(DEPRECATED) Apache Flink User Mailing List archive.

threading and distribution

Classic

List

Threaded

3 messages Options

Marco Villalobos-2

threading and distribution

as data flows from a source through a pipeline of operators and finally sinks, is there a means to control how many threads are used within an operator, and how an operator is distributed across the network?

Where can I read up on these types of details specifically?

Marco Villalobos-2

Re: threading and distribution

Okay, I am following up to my question. I see information regarding the threading and distribution model on the documentation about the architecture.

https://ci.apache.org/projects/flink/flink-docs-release-1.12/concepts/flink-architecture.html

Next, I want to read up on what I have control over.

On Fri, Feb 5, 2021 at 3:06 AM Marco Villalobos <[hidden email]> wrote:

as data flows from a source through a pipeline of operators and finally sinks, is there a means to control how many threads are used within an operator, and how an operator is distributed across the network?
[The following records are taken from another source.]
-- ==== Sys2Proof/Machine/Nvm.lean ====
section
/-! DEFINITION. The NVM command set (R90 to R92, R102, R107, R318, R325, R362), Memory Copy (R94) and the namespace commands
(R90, R91, R303). -/

namespace Sys2Proof.Machine

/-! ### Namespaces and the pool (R91, R303, R304, R441) -/

def lbaBytes : Nat := 4096

def State.ns? (s : State) (nsid : Nat) : Option Ns := s.ns.list.find? fun n => n.nsid == nsid

/-- An attached NVM namespace. -/
def State.attached? (s : State) (nsid : Nat) : Option Ns := s.ns.list.find? fun n => n.nsid == nsid && n.attached

def Ns.lbas (n : Ns) : Nat := n.slots * 16

/-- The logical slot of an LBA. -/
def State.slotOf (s : State) (n : Ns) (lba : Nat) : Nat := s.lsnOf (n.base + lba / 16)

/-- Data slots of the pool. In a plain that mixes the parts, B blocks of the smallest member count (R304). -/
def State.poolSlots (s : State) : Nat :=
  match s.parity? with
  | some (k, m) => (if s.plain.blocks = 0 then userSlots / (k + m) else min s.plain.blocks (userSlots / (k + m))) * k
  | none => userSlots

/-- Logical slots of a list version and of centroid data. -/
def ListVer.slots (v : ListVer) : List Nat := v.code ++ v.ids ++ v.vecs
def Index.slots (x : Index) : List Nat :=
  (match x.cent with
    | some c => c.lsns
    | none => []) ++ x.lists.flatMap fun l => l.2.slots

/-- Slots of a committed change that is not published yet. -/
def Change.slots : Change → List Nat
  | .train _ c => c.lsns
  | .fold _ _ v _ => v.slots
  | .retrain _ c ls _ => c.lsns ++ ls.flatMap fun l => l.2.slots
  | _ => []

/-- Slots that indexes hold: published, still held, being written or waiting for their publish point (R441). -/
def State.indexSlots (s : State) : List Nat :=
  (s.idx.live.flatMap Index.slots ++ s.idx.dropped.flatMap Index.slots ++ s.idx.building.flatMap (fun b => b.change.slots) ++
    s.idx.queue.flatMap (fun p => p.change.slots) ++ s.query.runs.flatMap (fun r => r.view.slots)).eraseDups

/-- Slots that mirrors of other members' indexes hold on this drive (R309). -/
def State.mirrorSlots (s : State) : Nat := s.plain.peers.foldl (fun a p => a + (p.mirror.flatMap Index.slots).length) 0

/-- Slots left for namespaces, indexes and mirrors. -/
def State.freeSlots (s : State) : Nat :=
  s.poolSlots - (s.ns.list.foldl (fun a n => a + n.slots) 0 + s.indexSlots.length + s.mirrorSlots)

/-- Data slots in use, as spans in ascending order. -/
def State.usedSpans (s : State) : List (Nat × Nat) :=
  sortSpans (s.ns.list.map (fun n => (n.base, n.slots)) ++ (s.indexSlots.filterMap s.dataOf).map fun d => (d, 1))

/-- The lowest run of `n` data slots that is free. -/
def gapFor (limit n : Nat) : Nat → List (Nat × Nat) → Option Nat
  | pos, [] => if pos + n ≤ limit then some pos else none
  | pos, (a, l) :: r => if pos + n ≤ a then some pos else gapFor limit n (max pos (a + l)) r

/-- Where a namespace's slots must end: within the protected space that parity lays out (R303). Without parity a slot number is only a
name, so that a namespace fits wherever the pool has the slots (R91). -/
def State.slotLimit (s : State) (n : Nat) : Nat :=
  if s.parity?.isSome then s.poolSlots else s.usedSpans.foldl (fun a x => max a (x.1 + x.2)) s.poolSlots + n

/-- The `n` lowest data slots that are free. -/
def gapSlots (limit : Nat) : Nat → Nat → List (Nat × Nat) → List Nat
  | 0, _, _ => []
  | n, pos, [] => spanList pos (min n (limit - pos))
  | n, pos, (a, l) :: r =>
    let take := spanList pos (min n (a - pos))
    take ++ gapSlots limit (n - take.length) (max pos (a + l)) r

/-- `n` logical slots for an index; none where the pool has not as many. -/
def State.takeSlots (s : State) (n : Nat) : Option (List Nat) :=
  if s.freeSlots < n then none
  else
    let l := gapSlots s.poolSlots n 0 s.usedSpans
    if l.length = n then some (l.map s.lsnOf) else none

/-- The namespace table of this member, with its key pairs wrapped under the plain key (R303, R405). -/
def State.ownTable (s : State) : Payload :=
  .nsTable ⟨s.plain.member, s.ns.list.map fun n => ⟨n.nsid, n.base, n.slots, (lookupNat s.sec.nsKeys n.nsid).getD 0⟩⟩

/-- The namespace table sent to every member at each change (R303, R405). -/
def sendTable (s : State) : State :=
  if s.isMember then (s.others.filter s.isPresent).foldl (fun s m => sendTo m 0 s.ownTable s) s else s

/-- A key pair drawn for a namespace (R404). -/
def newKey (nsid : Nat) (s : State) : State :=
  let (k, s) := draw s
  { s with sec := { s.sec with nsKeys := setKey nsid k s.sec.nsKeys } }

/-- One unit unmapped, with its delta queued for recess (R306, R325). -/
def unmapSlot (lsn : Nat) (s : State) : State :=
  match s.mapOf lsn with
  | none => s
  | some _ =>
    let (wc, s) := bumpCount lsn s
    (sendDeltas true lsn wc (s.oldContent lsn wc) (setMap lsn none wc true s)).2

/-- Mapped slots of a namespace. -/
def State.mappedOf (s : State) (n : Ns) : List Nat :=
  (s.ftl.map.map Prod.fst).filter fun l => match s.dataOf l with
    | some d => decide (n.base ≤ d ∧ d < n.base + n.slots)
    | none => false

/-- Every unit of a namespace unmapped. -/
def unmapNs (n : Ns) (s : State) : State := (s.mappedOf n).foldl (fun s l => unmapSlot l s) s

/-- Deferred ranges of a namespace go with it, and their journal records (R103). -/
def dropDefers (nsid : Nat) (s : State) : State :=
  (s.ftl.defers.filter fun d => d.nsid == nsid).foldl (fun s d => (norRecord 6 (fld 6 d.record) [] s).2)
    (onFtl (fun t => { t with defers := t.defers.filter fun d => d.nsid != nsid }) s)

def onNs (f : List Ns → List Ns) (s : State) : State := { s with ns := ⟨f s.ns.list⟩ }

/-- Namespace Management, create (R91): the lowest free NSID of 1 to 64. -/
def createNs (h : Hdr) (nsze ncap flbas dps : Nat) (s : State) : State :=
  if nsze ≠ ncap ∨ nsze = 0 ∨ nsze % 16 ≠ 0 then finish h stInvalidField s
  else if flbas ≠ 0 then finish h stFormat s
  else if dps ≠ 0 then finish h stInvalidField s
  else match (spanList 1 64).find? fun i => (s.ns? i).isNone with
    | none => finish h stNsIdUnavailable s
    | some nsid =>
      if s.freeSlots < nsze / 16 then finish h stNsCapacity s
      else match gapFor (s.slotLimit (nsze / 16)) (nsze / 16) 0 s.usedSpans with
        | none => finish h stNsCapacity s
        | some base =>
          finishDw h stOk nsid (sendTable (newKey nsid (onNs (fun l => l ++ [⟨nsid, base, nsze / 16, false⟩]) s)))

/-- One namespace deleted. -/
def dropNs (n : Ns) (s : State) : State :=
  let s := dropDefers n.nsid (unmapNs n s)
  let s := markStaleSegs n.nsid 0 n.lbas s
  onNs (fun l => l.filter fun x => x.nsid != n.nsid)
    { s with sec := { s.sec with nsKeys := dropKey n.nsid s.sec.nsKeys } }

/-- Namespace Management, delete; FFFF_FFFFh names every namespace. -/
def deleteNs (h : Hdr) (nsid : Nat) (s : State) : State :=
  if 65 ≤ nsid ∧ nsid ≤ 74 then finish h stInvalidField s
  else if nsid = 0xFFFFFFFF then finish h stOk (sendTable (s.ns.list.foldl (fun s n => dropNs n s) s))
  else match s.ns? nsid with
    | none => finish h stInvalidNs s
    | some n => finish h stOk (sendTable (dropNs n s))

/-- NAMESPACE_MANAGEMENT. -/
def execNamespaceManagement (h : Hdr) (op : NsOp) (s : State) : Res :=
  .next (admitAdmin h 0x0D (fun s => match op with
    | .create nsze ncap flbas dps => createNs h nsze ncap flbas dps s
    | .delete nsid => deleteNs h nsid s) s)

/-- Namespace Attachment (R90). -/
def attachNs (h : Hdr) (nsid : Nat) (attach : Bool) (s : State) : State :=
  if 65 ≤ nsid ∧ nsid ≤ 74 then finish h stInvalidField s
  else match s.ns? nsid with
    | none => finish h stInvalidNs s
    | some n =>
      if attach && n.attached then finish h stNsAttached s
      else if !attach && !n.attached then finish h stNsNotAttached s
      else finish h stOk (onNs (fun l => l.map fun x => if x.nsid = nsid then { x with attached := attach } else x) s)

/-- NAMESPACE_ATTACHMENT. -/
def execNamespaceAttachment (h : Hdr) (nsid : Nat) (attach : Bool) (s : State) : Res :=
  .next (admitAdmin h 0x15 (attachNs h nsid attach) s)

/-! ### Reads (R318, R362) -/

/-- LBAs of a command as they lie in units: logical slots in order. -/
def State.unitsOf (s : State) (n : Ns) (slba lbas : Nat) : List Nat :=
  (spanList (slba / 16) ((slba + lbas - 1) / 16 + 1 - slba / 16)).map fun u => s.lsnOf (n.base + u)

/-- The data of one LBA out of its unit, and whether it may be trusted: no granule of it is poisoned, its unit is not lost, and it
lies in no lost range. -/
def lbaData (j : Job) (s : State) (n : Ns) (lba : Nat) : Blob × Bool :=
  let u := j.unit (s.slotOf n lba)
  let o := lba % 16 * 4096
  (u.data.slice o 4096,
   !u.lost && !(u.poison.any fun g => decide (o / 64 ≤ g ∧ g < o / 64 + 64)) && !(s.deferredLba n.nsid lba))

/-- Granules of a list of LBAs that are delivered poisoned. -/
def Job.poisonedLbas (j : Job) (s : State) (n : Ns) (l : List Nat) : Nat :=
  l.foldl (fun a x => a + (j.unit (s.slotOf n x)).poisonedLba x) 0

/-- The data of a list of LBAs: those that may not be trusted hold free values. Answers the first of these. -/
def gatherLbas (j : Job) (n : Ns) : List Nat → State → Blob × Option Nat × State
  | [], s => (Blob.zero 0, none, s)
  | a :: r, s =>
    let (d, ok) := lbaData j s n a
    let (d, s) := if ok then (d, s) else freeBytes 4096 s
    let (rest, bad, s) := gatherLbas j n r s
    (d.append rest, if ok then bad else some a, s)

/-- A Read whose units have come (R362). -/
def finishRead (h : Hdr) (nsid slba nlb : Nat) (j : Job) (s : State) : State :=
  let s := closeJob j.jid s
  match s.ns? nsid with
  | none => finish h stInvalidNs s
  | some n =>
    let (d, bad, s) := gatherLbas j n (spanList slba (nlb + 1)) s
    let s := countDelivered (j.poisonedLbas s n (spanList slba (nlb + 1))) s
    match bad with
    | none => finishData h d s
    | some a => finishUnrecovered h d nsid a s

/-- Read: checks, then its units; it completes at once where no page has to be read. -/
def readCore (h : Hdr) (nsid slba nlb : Nat) (s : State) : State :=
  match s.attached? nsid with
  | none => finish h stInvalidNs s
  | some n =>
    if 512 < nlb + 1 then finish h stInvalidField s
    else if n.lbas < slba + nlb + 1 then finish h stLbaRange s
    else
      let (jid, s) := openJob (.nvmRead h nsid slba nlb) (s.unitsOf n slba (nlb + 1)) (begin' h .reading s)
      match s.job? jid with
      | some j => if j.wait.isEmpty then finishRead h nsid slba nlb j s else s
      | none => s

/-- NVM_READ. -/
def execNvmRead (h : Hdr) (nsid slba nlb : Nat) (s : State) : Res :=
  .next (admitIo h (.nvmRead h nsid slba nlb) false (readCore h nsid slba nlb) s)

/-! ### Writes (R92, R102, R107, R318, R385) -/

/-- The new content of a unit: its LBAs that the command covers take the data, the others keep what the job has read. A unit that
was lost keeps nothing, so that its other LBAs are free values already. Answers the unit's poisoned granules. -/
def mergeUnit (j : Job) (lsn first slba : Nat) (d : Blob) : Blob × List Nat :=
  let covered := (List.range 16).filter fun i => decide (slba ≤ first + i ∧ first + i < slba + d.len / 4096)
  let u := j.unit lsn
  let base := if covered.length = 16 then Blob.zero unitBytes else u.data
  (covered.foldl (fun b i => b.overlaid (i * 4096) (d.slice ((first + i - slba) * 4096) 4096)) (base.fit unitBytes),
   if covered.length = 16 ∨ u.lost then [] else u.poison.filter fun g => !(covered.contains (g / 64)))

/-- The units of a Write put into the host stream one after another; none where a slot cannot be had. -/
def placeUnits (j : Job) (n : Ns) (slba : Nat) (d : Blob) : List Nat → State → Option (List Nat × State)
  | [], s => some ([], s)
  | u :: r, s =>
    let lsn := s.lsnOf (n.base + u)
    let (b, bad) := mergeUnit j lsn (u * 16) slba d
    match writeUnit .host 0 lsn 1 b bad s with
    | none => none
    | some (p, s) =>
      match placeUnits j n slba d r (onFtlStats (fun x => { x with hostUnits := bump64 x.hostUnits }) s) with
      | none => none
      | some (l, s) => some (p :: l, s)

/-- Groups that hold units of the host stream are padded and programmed at once (R385). -/
def programNow (s : State) : State :=
  if s.writeThrough then
    (s.ftl.opens.filter fun o => o.stream == .host).foldl (fun s o => startAll o.sb 768 s) s
  else s

/-- A Write that finds no slot: Capacity Exceeded where the drive is exhausted (R334), else it waits. -/
def noSlot (h : Hdr) (c : Instr) (s : State) : State :=
  if s.isExhausted then finish h stCapacity (exhaust s) else hold h c (.room 1) s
Where can I read up on these types of details specifically?

Matthias

Re: threading and distribution

Hi Marco,

sorry for the late reply. The documentation you found [1] is already a good start. You can define how many subtasks of an operator run in parallel using the operator's parallelism configuration [2]. Each operator's subtask will run in a separate task slot. There's the concept of slot sharing as described in [3] which enables Flink to run subtasks of different operators of the same job in the same slot. This enables the TaskManager to run an entire pipeline in a single slot [3].

The maximum parallelism of your job is bound by the number of available task slots in the Flink cluster which can be defined through the number of slots per TaskManager [4][5] and the number of TaskManagers running in your Flink cluster (taskmanager.numberOfTaskSlots * #taskmanagers = maximum possible parallelism for an operator/pipeline).

I hope this was still helpful.

Best,
Matthias

[1] https://ci.apache.org/projects/flink/flink-docs-release-1.12/concepts/flink-architecture.html

[2] https://ci.apache.org/projects/flink/flink-docs-stable/dev/parallel.html#:~:text=A%20Flink%20program%20consists%20of,task%20is%20called%20its%20parallelism.

[3] https://ci.apache.org/projects/flink/flink-docs-stable/concepts/flink-architecture.html#task-slots-and-resources

[4] https://ci.apache.org/projects/flink/flink-docs-stable/deployment/config.html

[5] https://ci.apache.org/projects/flink/flink-docs-stable/deployment/config.html#taskmanager-numberoftaskslots

On Fri, Feb 5, 2021 at 12:22 PM Marco Villalobos <[hidden email]> wrote:

Okay, I am following up to my question. I see information regarding the threading and distribution model on the documentation about the architecture.

https://ci.apache.org/projects/flink/flink-docs-release-1.12/concepts/flink-architecture.html

Next, I want to read up on what I have control over.

On Fri, Feb 5, 2021 at 3:06 AM Marco Villalobos <[hidden email]> wrote:
as data flows from a source through a pipeline of operators and finally sinks, is there a means to control how many threads are used within an operator, and how an operator is distributed across the network?

Where can I read up on these types of details specifically?